I need to start knitting again instead.. actually.. sewing all my bears together!


----------



## nclavalley (Aug 8, 2012)

yes! i spent saturday reorganizing my 'crap wall' as my husband calls it, abcause that is what i did all last week. Now i can't even find the ones i used over and over. I guess that means it is time for a pattern break. Reorganization is NOT all it is cracked up to be.
Happy Hunting!


----------



## Mungie (Mar 12, 2011)

rozzi80 said:


> "Hi my name is Ledra and I am a pattern-aholic."
> 
> I have spent more time in the last few weeks looking for new patterns to knit than I have actually knitting!
> 
> Anyone else with the same problem?


So glad I'm not alone. Everyday I'm adding more and more. I have NO HOPE what-so-ever of ever doing even a small fraction of what I have saved. And......when I go to find a certain pattern that I know I have saved somewhere? do you think I can find it???? Not a chance!!


----------



## tinka52 (Oct 24, 2011)

Gee-I thought I was the only one who obsessed about patterns. My husband told me that was why I needed a new printer so soon cuz I copy to many patterns. I call it my retirement...If I live to 200 I would never ever get them all made or atleast tried...


----------



## knitter.1943 (Jun 13, 2012)

What a wonderful addiction. I'm also addicted to KP. What a wonderful site.


----------



## joand (Aug 28, 2011)

Absolutely-- thank goodness for the computer-- I save all my patterns in a file on my HD, so I only have three shelves of books and binders in the house!!


----------



## price90210 (Jan 24, 2012)

Guilty! But it's so much fun.


----------



## selyasa (Apr 10, 2012)

Yes! My DH is ready to send me to the nuthouse between yarn patterns and recipes.


----------



## knyghtmare (Aug 25, 2011)

I have to raise my hand in sister-hood!

or wave my handful of downloaded and printed patterns...



rozzi80 said:


> "Hi my name is Ledra and I am a pattern-aholic."
> 
> I have spent more time in the last few weeks looking for new patterns to knit than I have actually knitting!
> 
> Anyone else with the same problem?


----------



## knyghtmare (Aug 25, 2011)

Just 3 shelves?!... get busy you!!!



joand said:


> Absolutely-- thank goodness for the computer-- I save all my patterns in a file on my HD, so I only have three shelves of books and binders in the house!!


----------



## GypsyC1225 (Apr 13, 2011)

I do not think that is a problem.
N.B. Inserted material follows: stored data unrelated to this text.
/-- The Resolve stage goes on as far as what has arrived lets it. -/
def resolveLoop (t e : Nat) (k : Task) (eng : Nat) : Nat → State → State
  | 0, s => s
  | fuel + 1, s =>
    match getEnv s t e with
    | none => s
    | some v =>
      if v.st != .running then s
      else match (if v.look.left = 0 then resolveBag t e s v else resolveIndex t e k eng s v) with
        | none => s
        | some s => resolveLoop t e k eng fuel s

/-! Row fetch (R264, R266). -/

/-- The Row fetch stage asks for the granules of resolved rows, in their order, as far as the buffer has places. -/
def rowsLoop (t e n eng : Nat) : Nat → State → State
  | 0, s => s
  | fuel + 1, s =>
    match getEnv s t e with
    | none => s
    | some v => match v.look.rows[v.look.asked]? with
      | none => s
      | some r => match granAsk s t e eng 1 (rowGrans s v r) with
        | none => s
        | some (s, hits) =>
          let s := updGwin s n fun w => { w with hits := w.hits + hits }
          rowsLoop t e n eng fuel (updLook s t e fun l => { l with asked := l.asked + 1 })

/-! Pooling (R261, R267, R270 to R273). -/

/-- The flag byte of a vector (R257). -/
def flagByte (o : OutVec) : Nat := bit o.zeroBag + 2 * bit o.saturated + 4 * bit o.poisoned

/-- A row of a bag: its bytes, its weight, and whether it is poisoned. -/
structure BagRow where
  bytes : List Byte
  weight : Val
  poisoned : Bool
  deriving DecidableEq, Repr, Inhabited

/-- Lane `j` of a bag before finishing (R267, R270). -/
def poolLane (fmt : Nat) (floor : Int) (rows : List BagRow) (j : Nat) : Lane :=
  rows.foldl (fun l r => if r.poisoned then l else addProduct l (decodeElem fmt r.bytes j) r.weight floor) lane0

/-- The bytes and sat of a finished lane of a bag. -/
def laneOut (fmt : Nat) (floor : Int) (g : GatherOps) (rows : List BagRow) (j : Nat) : List Byte × Bool :=
  if g.pool = 3 then
    let r := maxLane g.fmt ((rows.filter fun r => !r.poisoned).map fun r => decodeElem fmt r.bytes j)
    (leBytes (laneBytes g.fmt) r.1, r.2)
  else
    let l := poolLane fmt floor rows j
    if g.fmt = 7 then (accLane l, l.sat)
    else
      let r := finishLane g.fmt l (if g.pool = 1 then some rows.length else none) floor
      (leBytes (laneBytes g.fmt) r.1, r.2)

/-- The output vector of a bag (R261, R267, R271 to R273). -/
def bagOut (fmt : Nat) (floor : Int) (dim : Nat) (g : GatherOps) (rows : List BagRow) : OutVec :=
  if rows.isEmpty then ⟨zeroBytes (dim * laneBytes g.fmt), true, false, false⟩
  else
    let ls := (List.range dim).map (laneOut fmt floor g rows)
    ⟨ls.flatMap (·.1), false, ls.any (·.2), rows.any (·.poisoned)⟩

/-- floor of table `d` (R55). -/
def floorOf (s : State) (d : Nat) : Int :=
  match declOf s d with
  | some t => t.floor
  | none => 0

/-- The vector of a bag whose rows are all pooled. -/
def bagVector (s : State) (v : EnvRun) (b : BagRun) : OutVec :=
  let g := gatherOps v.bytes
  let weight := fun (i : Nat) => if g.pool = 2 then decodeElem 5 (sliceAt v.block (weightsAt g + 2 * i) 2) 0 else .fin 1 0
  bagOut (formatOf s g.desc) (floorOf s g.desc) (getDesc s g.desc).dim g
    ((b.rows.mergeSort fun x y => x.2.1 ≤ y.2.1).map fun x => ⟨x.1, weight x.2.1, x.2.2⟩)

/-- Bags in progress of the other lookups on the engine of `v`, and the lanes they fill. -/
def bagsBeside (s : State) (v : EnvRun) : Nat × Nat :=
  ((allEnvs s).filter fun x =>
    let o := x.2.2.2
    o.engine == v.engine && isLookup o.bytes && o.st == .running && o.assigned != v.assigned).foldl (fun a x =>
      let k := (x.2.2.2.look.bags.filter fun b => !b.rows.isEmpty).length
      (a.1 + k, a.2 + k * (getDesc s (envDesc x.2.2.2.bytes)).dim)) (0, 0)

/-- Bags of `v` that may be in progress: 16 of an engine, and 65,536 lanes (R264). -/
def bagWindow (s : State) (v : EnvRun) : Nat :=
  let b := bagsBeside s v
  min (16 - b.1) ((65536 - b.2) / (getDesc s (envDesc v.bytes)).dim)

/-- A row can be pooled: its bag is among those in progress, its granules are held and its weight has come. -/
def rowReady (s : State) (v : EnvRun) (r : RowRun) : Bool :=
  let g := gatherOps v.bytes
  let l := v.look
  ((l.bags.take (bagWindow s v)).any fun b => b.num == r.bag) &&
    (rowGrans s v r).all (fun x => (gotAt l.grans x).isSome) && (g.pool != 2 || weightsAt g + 2 * (r.pos + 1) ≤ v.block.length)

/-- What the Pool stage takes in a cclk: one row, or two that together have no more than 256 bytes (R276). -/
def poolTake (s : State) (v : EnvRun) : List RowRun :=
  ((v.look.rows.take v.look.asked).filter (rowReady s v)).take (if 2 * rowBytesOf s (envDesc v.bytes) ≤ 256 then 2 else 1)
My favorite thing is cruising the net looking for something new and different.


----------



## shirley323759 (Apr 3, 2011)

rozzi80 said:


> "Hi my name is Ledra and I am a pattern-aholic."
> 
> I have spent more time in the last few weeks looking for new patterns to knit than I have actually knitting!
> 
> Anyone else with the same problem?


About two years ago i gave away a knitting machine to a charity shop, plus every pattern and part that went with it. 
I was horrified when i discovered that i had given away all my hand kntting patterns as well.some one was very lucky if they bought the patterns, there were hundreds there. 
so , like you I am trying to replenish, but it is costing me a fortune.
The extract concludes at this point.